/-- The first running request leaves the engine with a result, and the queue goes on. -/
def endMigration (die : Nat) (m : Migration) (code : Nat) (s : State) : State :=
  let rest := (s.xlat die).running.drop 1
  let s := (writeResult m.result code (s.setXlat die { s.xlat die with running := rest })).soon (.migrationAccept die)
  if rest.isEmpty then s else laterPass die s

/-- MIGRATION_PASS_END (R393, steps 1 to 4): the lines have been copied; CMT is set and the page leaves every TLB. -/
def execMigrationPassEnd (die : Nat) (s : State) : StepResult :=
  if (s.die die).clockStopped then .next s
  else match (s.xlat die).running with
  | [] => .next s
  | m :: _ =>
    let e := readEntry s m.entry
    if entryChanged e m.leaf then .next (endMigration die m 5 s)
    else
      let n := Leaf.bytes m.leaf
      match (underTest s (Leaf.pa m.leaf)).orElse fun _ => underTest s m.dest with
      | some d => .next (holdRequest d (.event (.migrationPassEnd die)) s)
      | none =>
      let s := markDirty m.dest n { s with mem := copyInto s.mem (Leaf.pa m.leaf) s.mem m.dest n }
      let s := updLeaf m.entry (fun e => Leaf.setBit e 15 true) s
      let s := { s with xlats := s.xlats.map fun x : Nat × Xlat => (x.1, { x.2 with tlb := x.2.tlb.filter fun t => t.leafAt != m.entry }) }
      .next (s.later (.migrationCommit die))

/-- Requests translated under the old entry that have not left their egress queues (R393, step 4). -/
def oldRequests (s : State) (m : Migration) : Bool :=
  let moves := fun o : Op => match o.kind with
    | .engineRead _ _ => !o.served
    | _ => o.isDram
  s.ops.any fun e => moves e.2 && Leaf.pa m.leaf ≤ e.2.addr && e.2.addr < Leaf.pa m.leaf + Leaf.bytes m.leaf && !e.2.refused

/-- The prior state of a page that stays in place: the RESIDENT state that matches its PA, PARKED for an unpark (R391). -/
def priorState (s : State) (m : Migration) : Nat :=
  if m.kind = 2 then 5
  else
    match regionOfPa s (Leaf.pa m.leaf) with
    | .hbm _ => 1
    | .tier => 2
    | .host => 3
    | .unbacked => Leaf.state m.leaf

/-- The state that a commit gives: RESIDENT of the destination's tier, PARKED for a park (R391). -/
def committedState (s : State) (m : Migration) : Nat :=
  if m.kind = 1 then 5
  else
    match regionOfPa s m.dest with
    | .hbm _ => 1
    | .tier => 2
    | .host => 3
    | .unbacked => 1

/-- MIGRATION_COMMIT (R393, step 5): once the requests under the old translation have left, a clean filter commits, a dirty
one starts the next pass, or ends the request after pass 4. -/
def execMigrationCommit (die : Nat) (s : State) : StepResult :=
  if (s.die die).clockStopped then .next s
  else match (s.xlat die).running with
  | [] => .next s
  | m :: rest =>
    let e := readEntry s m.entry
    if entryChanged e m.leaf then .next (endMigration die m 5 s)
    else if oldRequests s m then .next (s.later (.migrationCommit die))
    else if m.dirty.all fun l => !(Leaf.pa m.leaf ≤ 64 * l && 64 * l < Leaf.pa m.leaf + Leaf.bytes m.leaf) then
      .next (endMigration die m 0 (updLeaf m.entry (fun e =>
        Leaf.setField (Leaf.setField (Leaf.setBit e 15 false) 60 4 (committedState s m)) 16 36 (m.dest / 65536)) s))
    else if m.pass < 4 then
      let s := updLeaf m.entry (fun e => Leaf.setBit e 15 false) s
      .next (laterPass die (s.setXlat die { s.xlat die with running := { m with pass := m.pass + 1, dirty := [] } :: rest }))
    else .next (endMigration die m 1 (updLeaf m.entry (fun e => Leaf.setField (Leaf.setBit e 15 false) 60 4 (priorState s m)) s))

/-- A lasting memory error during a pass ends the oldest request that a die's engine runs with result 6; the page is left in place (R393,
R394). -/
def failPass (die : Nat) (s : State) : State :=
  match (s.xlat die).running with
  | [] => s
  | m :: _ =>
    let at_ := Leaf.pa m.leaf
    let s := (s.logError ((dieOfPa s at_).getD die) 2 2 at_).cancel (.migrationPassEnd die) |>.cancel (.migrationCommit die)
    endMigration die m 6 (updLeaf m.entry (fun e => Leaf.setField (Leaf.setBit e 15 false) 60 4 (priorState s m)) s)

/-- TEST_BANK_START (R395, R396). -/
def execTestBankStart (die bank : Nat) (s : State) : StepResult :=
  .next (s.setDie die { s.die die with testing := bank :: (s.die die).testing.filter (· != bank) })

/-- TEST_BANK_END (R396): every word of the bank is 0, and the held requests are performed in arrival order. `failed` is the
die controller's finding, which no rule gives a further effect. -/
def execTestBankEnd (die bank failed : Nat) (s : State) : StepResult :=
  let _ := failed
  let lo := die * 2 ^ 36 + bank * 2 ^ 30
  let x := s.die die
  let s := { s with mem := s.mem.filter fun c => c.1 < lo || lo + 2 ^ 30 ≤ c.1 }
  let s := s.setDie die { x with testing := x.testing.filter (· != bank), held := [] }
  .next { s with todo := s.todo ++ x.held }

/-! ## Reads that fail (R374 to R376) -/

/-- `TINFO` of MEMERR (R376). -/
def memerrInfo (src addr : Nat) : Word := BitVec.ofNat 64 (src % 16 * 2 ^ 60 + addr % 2 ^ 56)

/-- SRC and ADDR of an access whose read fails. -/
def Op.memerr (o : Op) : Nat × Nat :=
  match o.kind with
  | .dramLoad _ _ => (1, o.va)
  | .walk => (1, o.va)
  | .engineRead _ _ => (1, o.va)
  | .tensorRead acc _ => (3, acc)
  | .tstore acc _ _ => (3, acc)
  | .entry _ src a _ => (src, a)
  | .firing _ src a => (src, a)
  | .loading _ a => (0, a)
  | _ => (0, localOfPos o.mtile * 2 ^ 21 + o.addr)

/-- SRC and WHERE of the log entry of an error of an access, and the die that logs it (R496, R497). -/
def Op.logged (s : State) (o : Op) : Nat × Nat × Nat :=
  let tile := match o.cur.unit with
    | .tile t => t
    | .seq n => seqPos n
  let dram := fun pa => (2, pa, (dieOfPa s pa).getD 0)
  match o.kind with
  | .dramLoad _ _ => dram o.addr
  | .engineRead _ _ => dram o.addr
  | .walk => dram (s.ctx o.ctx).ptroot
  | .tensorRead _ _ => (4, tileAddr tile, dieOfPos tile)
  | .tstore _ _ _ => (4, tileAddr tile, dieOfPos tile)
  | .entry _ src a _ => (if src = 2 then 3 else 1, a, dieOfPos tile)
  | .firing _ src a => if src = 3 then (4, tileAddr tile, dieOfPos tile) else (1, a, dieOfPos tile)
  | .loading _ a => (1, a, dieOfPos tile)
  | _ => (1, localOfPos o.mtile * 2 ^ 21 + o.addr, dieOfPos o.mtile)

end Sys2Proof.Machine
end

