-- ==== Sys2Proof/Machine/Graph.lean ====
section
/-! DEFINITION. Graphs: handles and life cycle (R244 to R248), placement (R197 to R199, R265, R267), staging, mode changes and
start pulses (R249 to R253), drains (R245), spawn and the colour pool (R254, R255), and the graph-control instructions (R257 to
R261). -/

namespace Sys2Proof.Machine

/-! ## Handles (R244) -/

/-- The use count of a graph slot. -/
def useCount (x : Ctx) (g : Nat) : Nat := mget 1 x.uses g
/-- The slot that a handle names, if it is not stale. -/
def slotOf (s : State) (c : Nat) (h : Word) : Option Nat :=
  let g := h.toNat % 256
  if h.toNat < 65536 && h.toNat / 256 = useCount (s.ctx c) g && (s.graph? c g).isSome then some g else none
/-- A graph changed. -/
def updGraph (c g : Nat) (f : Graph → Graph) (s : State) : State :=
  match s.graph? c g with
  | none => s
  | some x => s.setGraph c g (f x)
/-- A graph, or an empty one. -/
def graphAt (s : State) (c g : Nat) : Graph := (s.graph? c g).getD {}
/-- Key of a list of a graph: mode and logical tile. -/
def listKey (m t : Nat) : Nat := m * 2048 + t
/-- The state of a list. -/
def listState (g : Graph) (m t : Nat) : ListState := mget .loaded g.lists (listKey m t)
/-- A list's state changed. -/
def setListState (c g m t : Nat) (st : ListState) (s : State) : State :=
  updGraph c g (fun x => { x with lists := mset x.lists (listKey m t) st }) s
/-- The declaration of the mode in force. -/
def Graph.modeNow (g : Graph) : ModeDecl := (g.image.mode? g.mode).getD { phases := [], rates := [], regions := [], lists := [] }

/-- The detour arcs of an image. -/
def Image.detours (im : Image) : List Nat := im.kernels.flatMap fun k => k.ins.filterMap PortDecl.detour

/-! ## Positions of a placed graph (R197, R198) -/

/-- Where an end of a declared arc stands in a mode. -/
def placeEnd (g : Graph) (m : ModeDecl) : End → PlacedEnd
  | .none => .none
  | .template c => .copy c
  | .dispatcher => .dispatcher
  | .mem k p => .mem k p
  | .seqCx q p => .seq (seqOfBlock g q) p
  | .actor k p =>
    match g.image.kernelRank k, m.listOf k with
    | some r, _ => .remote r
    | none, some l => .tile (g.placed.getD l.tile 0) p
    | none, none => .none
  | .actorCx k p =>
    match g.image.kernelRank k, m.listOf k with
    | some r, _ => .remote r
    | none, some l => .tileCx (g.placed.getD l.tile 0) (tileCxPort g.image l k p)
    | none, none => .none
/-- The same with a data port as the tile numbers it (R76). -/
def placeData (g : Graph) (m : ModeDecl) (out : Bool) (e : End) : PlacedEnd :=
  match placeEnd g m e, e with
  | .tile t _, .actor k p =>
    match m.listOf k with
    | some l => .tile t (tilePort g.image l out k p)
    | none => .none
  | x, _ => x
/-- Does an end stand in a mode: its list is one of the mode's, or it is no list (R156)? -/
def standsIn (g : Graph) (m : ModeDecl) : End → Bool
  | .actor k _ => (m.listOf k).isSome || (g.image.kernelRank k).isSome
  | .actorCx k _ => (m.listOf k).isSome || (g.image.kernelRank k).isSome
  | _ => true
/-- Does a logical tile stand on this package (R449)? -/
def Graph.isHere (g : Graph) (t : Nat) : Bool := ((g.image.rootOf t).bind g.image.rankOf).isNone
/-- The near address of a kernel's cupboard as a place in a memory tile, where it stands on this package. -/
def cupboardPlace (g : Graph) (k : Nat) : Option (Nat × Nat) :=
  (g.image.tileOf k).bind fun t => if !g.isHere t then none else some <| nearPlace (quadOfPos (g.placed.getD t 0)) (g.cupboards.getD k 0)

### Your goal
The answer should consist of the lines from the first line of the entries through the line with "let s := (writeResult", copied exactly.

### Response
/-- The first running request leaves the engine with a result, and the queue goes on. -/
def endMigration (die : Nat) (m : Migration) (code : Nat) (s : State) : State :=
  let rest := (s.xlat die).running.drop 1
  let s := (writeResult m.result code (s.setXlat die { s.xlat die with running := rest })).soon (.migrationAccept die)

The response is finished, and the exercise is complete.